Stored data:
-- ==== Sys2Proof/Laws/State.lean ====
section
/-! SUPPORT. One lemma per field per update of the state and of a slot, each true by unfolding, so that no proof unfolds a record
update. -/

namespace Sys2Proof.Machine

/-! ## Units of the state -/

@[simp] theorem State.modSlot_eq (s : State) (n : Nat) (f : Slot → Slot) : s.modSlot n f = s.setSlot n (f (s.slot n)) := rfl
@[simp] theorem State.modCore_eq (s : State) (n : Nat) (f : Core → Core) : s.modCore n f = s.setCore n (f (s.core n)) := rfl
@[simp] theorem State.modClu_eq (s : State) (n : Nat) (f : Cluster → Cluster) : s.modClu n f = s.setClu n (f (s.clu n)) := rfl
@[simp] theorem State.modDie_eq (s : State) (n : Nat) (f : Die → Die) : s.modDie n f = s.setDie n (f (s.die n)) := rfl
@[simp] theorem State.modDram_eq (s : State) (n : Nat) (f : Dram → Dram) : s.modDram n f = s.setDram n (f (s.dram n)) := rfl


theorem State.slot_setSlot (s : State) (n k : Nat) (x : Slot) : (s.setSlot n x).slot k = if k = n then x else s.slot k := by
  unfold State.slot State.setSlot
  split
  · subst_vars
    exact SMap.get_set_self _ _ _ _
  · exact SMap.get_set_of_ne _ _ _ ‹_›

@[simp] theorem State.slot_setSlot_self (s : State) (n : Nat) (x : Slot) : (s.setSlot n x).slot n = x := by
  simp [State.slot_setSlot]

@[simp] theorem State.slot_setSlot_of_ne (s : State) (n k : Nat) (x : Slot) (h : k ≠ n) : (s.setSlot n x).slot k = s.slot k := by
  simp [State.slot_setSlot, h]

@[simp] theorem State.core_setSlot (s : State) (n k : Nat) (x : Slot) : (s.setSlot n x).core k = s.core k := rfl
@[simp] theorem State.clu_setSlot (s : State) (n k : Nat) (x : Slot) : (s.setSlot n x).clu k = s.clu k := rfl
@[simp] theorem State.die_setSlot (s : State) (n k : Nat) (x : Slot) : (s.setSlot n x).die k = s.die k := rfl
@[simp] theorem State.dram_setSlot (s : State) (n k : Nat) (x : Slot) : (s.setSlot n x).dram k = s.dram k := rfl
@[simp] theorem State.setSlot_cyc (s : State) (n : Nat) (x : Slot) : (s.setSlot n x).cyc = s.cyc := rfl
@[simp] theorem State.setSlot_mem (s : State) (n : Nat) (x : Slot) : (s.setSlot n x).mem = s.mem := rfl
@[simp] theorem State.setSlot_poison (s : State) (n : Nat) (x : Slot) : (s.setSlot n x).poison = s.poison := rfl
@[simp] theorem State.setSlot_cores (s : State) (n : Nat) (x : Slot) : (s.setSlot n x).cores = s.cores := rfl
@[simp] theorem State.setSlot_clus (s : State) (n : Nat) (x : Slot) : (s.setSlot n x).clus = s.clus := rfl
@[simp] theorem State.setSlot_dies (s : State) (n : Nat) (x : Slot) : (s.setSlot n x).dies = s.dies := rfl
@[simp] theorem State.setSlot_chans (s : State) (n : Nat) (x : Slot) : (s.setSlot n x).chans = s.chans := rfl
@[simp] theorem State.setSlot_net (s : State) (n : Nat) (x : Slot) : (s.setSlot n x).net = s.net := rfl
@[simp] theorem State.setSlot_pidNext (s : State) (n : Nat) (x : Slot) : (s.setSlot n x).pidNext = s.pidNext := rfl
@[simp] theorem State.setSlot_lanes (s : State) (n : Nat) (x : Slot) : (s.setSlot n x).lanes = s.lanes := rfl
@[simp] theorem State.setSlot_streams (s : State) (n : Nat) (x : Slot) : (s.setSlot n x).streams = s.streams := rfl
@[simp] theorem State.setSlot_linkFaults (s : State) (n : Nat) (x : Slot) : (s.setSlot n x).linkFaults = s.linkFaults := rfl
@[simp] theorem State.setSlot_dir (s : State) (n : Nat) (x : Slot) : (s.setSlot n x).dir = s.dir := rfl
@[simp] theorem State.setSlot_effs (s : State) (n : Nat) (x : Slot) : (s.setSlot n x).effs = s.effs := rfl
@[simp] theorem State.setSlot_bads (s : State) (n : Nat) (x : Slot) : (s.setSlot n x).bads = s.bads := rfl
@[simp] theorem State.setSlot_badNew (s : State) (n : Nat) (x : Slot) : (s.setSlot n x).badNew = s.badNew := rfl
@[simp] theorem State.setSlot_device (s : State) (n : Nat) (x : Slot) : (s.setSlot n x).device = s.device := rfl
@[simp] theorem State.setSlot_fabValid (s : State) (n : Nat) (x : Slot) : (s.setSlot n x).fabValid = s.fabValid := rfl
@[simp] theorem State.setSlot_fabN (s : State) (n : Nat) (x : Slot) : (s.setSlot n x).fabN = s.fabN := rfl
@[simp] theorem State.setSlot_locked (s : State) (n : Nat) (x : Slot) : (s.setSlot n x).locked = s.locked := rfl
@[simp] theorem State.setSlot_timeOff (s : State) (n : Nat) (x : Slot) : (s.setSlot n x).timeOff = s.timeOff := rfl
@[simp] theorem State.setSlot_sliceLen (s : State) (n : Nat) (x : Slot) : (s.setSlot n x).sliceLen = s.sliceLen := rfl
@[simp] theorem State.setSlot_sliceCnt (s : State) (n : Nat) (x : Slot) : (s.setSlot n x).sliceCnt = s.sliceCnt := rfl
@[simp] theorem State.setSlot_slicePend (s : State) (n : Nat) (x : Slot) : (s.setSlot n x).slicePend = s.slicePend := rfl
@[simp] theorem State.setSlot_sliceIn (s : State) (n : Nat) (x : Slot) : (s.setSlot n x).sliceIn = s.sliceIn := rfl
@[simp] theorem State.setSlot_slice (s : State) (n : Nat) (x : Slot) : (s.setSlot n x).slice = s.slice := rfl
@[simp] theorem State.setSlot_sliceNext (s : State) (n : Nat) (x : Slot) : (s.setSlot n x).sliceNext = s.sliceNext := rfl
@[simp] theorem State.setSlot_privt (s : State) (n : Nat) (x : Slot) : (s.setSlot n x).privt = s.privt := rfl
@[simp] theorem State.setSlot_fwid (s : State) (n : Nat) (x : Slot) : (s.setSlot n x).fwid = s.fwid := rfl
@[simp] theorem State.setSlot_bootstat (s : State) (n : Nat) (x : Slot) : (s.setSlot n x).bootstat = s.bootstat := rfl
@[simp] theorem State.setSlot_image (s : State) (n : Nat) (x : Slot) : (s.setSlot n x).image = s.image := rfl
@[simp] theorem State.setSlot_resets (s : State) (n : Nat) (x : Slot) : (s.setSlot n x).resets = s.resets := rfl
@[simp] theorem State.setSlot_mbox (s : State) (n : Nat) (x : Slot) : (s.setSlot n x).mbox = s.mbox := rfl
@[simp] theorem State.setSlot_msix (s : State) (n : Nat) (x : Slot) : (s.setSlot n x).msix = s.msix := rfl
@[simp] theorem State.setSlot_host (s : State) (n : Nat) (x : Slot) : (s.setSlot n x).host = s.host := rfl
@[simp] theorem State.setSlot_hostBad (s : State) (n : Nat) (x : Slot) : (s.setSlot n x).hostBad = s.hostBad := rfl
@[simp] theorem State.setSlot_hostRead (s : State) (n : Nat) (x : Slot) : (s.setSlot n x).hostRead = s.hostRead := rfl
@[simp] theorem State.setSlot_hostOps (s : State) (n : Nat) (x : Slot) : (s.setSlot n x).hostOps = s.hostOps := rfl
@[simp] theorem State.setSlot_hostNext (s : State) (n : Nat) (x : Slot) : (s.setSlot n x).hostNext = s.hostNext := rfl
@[simp] theorem State.setSlot_mgmt (s : State) (n : Nat) (x : Slot) : (s.setSlot n x).mgmt = s.mgmt := rfl
@[simp] theorem State.setSlot_agenda (s : State) (n : Nat) (x : Slot) : (s.setSlot n x).agenda = s.agenda := rfl
@[simp] theorem State.setSlot_inputs (s : State) (n : Nat) (x : Slot) : (s.setSlot n x).inputs = s.inputs := rfl
@[simp] theorem State.setSlot_sched (s : State) (n : Nat) (x : Slot) : (s.setSlot n x).sched = s.sched := rfl
@[simp] theorem State.setSlot_cur (s : State) (n : Nat) (x : Slot) : (s.setSlot n x).cur = s.cur := rfl
@[simp] theorem State.setSlot_fdie (s : State) (n : Nat) (x : Slot) : (s.setSlot n x).fdie = s.fdie := rfl
@[simp] theorem State.setSlot_contNext (s : State) (n : Nat) (x : Slot) : (s.setSlot n x).contNext = s.contNext := rfl
@[simp] theorem State.setSlot_stage (s : State) (n : Nat) (x : Slot) : (s.setSlot n x).stage = s.stage := rfl
@[simp] theorem State.setSlot_setcs (s : State) (n : Nat) (x : Slot) : (s.setSlot n x).setcs = s.setcs := rfl
@[simp] theorem State.setSlot_frun (s : State) (n : Nat) (x : Slot) : (s.setSlot n x).frun = s.frun := rfl
@[simp] theorem State.setSlot_turned (s : State) (n : Nat) (x : Slot) : (s.setSlot n x).turned = s.turned := rfl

* [Task requirements]: Both the line containing "namespace Sys2Proof.Machine" and the line containing "(s.die n)) := rfl" belong in the answer. Print them and every line above that falls between them exactly, and no others.

* [The completed task]:
namespace Sys2Proof.Machine

/-! ## Units of the state -/

@[simp] theorem State.modSlot_eq (s : State) (n : Nat) (f : Slot → Slot) : s.modSlot n f = s.setSlot n (f (s.slot n)) := rfl
@[simp] theorem State.modCore_eq (s : State) (n : Nat) (f : Core → Core) : s.modCore n f = s.setCore n (f (s.core n)) := rfl
@[simp] theorem State.modClu_eq (s : State) (n : Nat) (f : Cluster → Cluster) : s.modClu n f = s.setClu n (f (s.clu n)) := rfl
@[simp] theorem State.modDie_eq (s : State) (n : Nat) (f : Die → Die) : s.modDie n f = s.setDie n (f (s.die n)) := rfl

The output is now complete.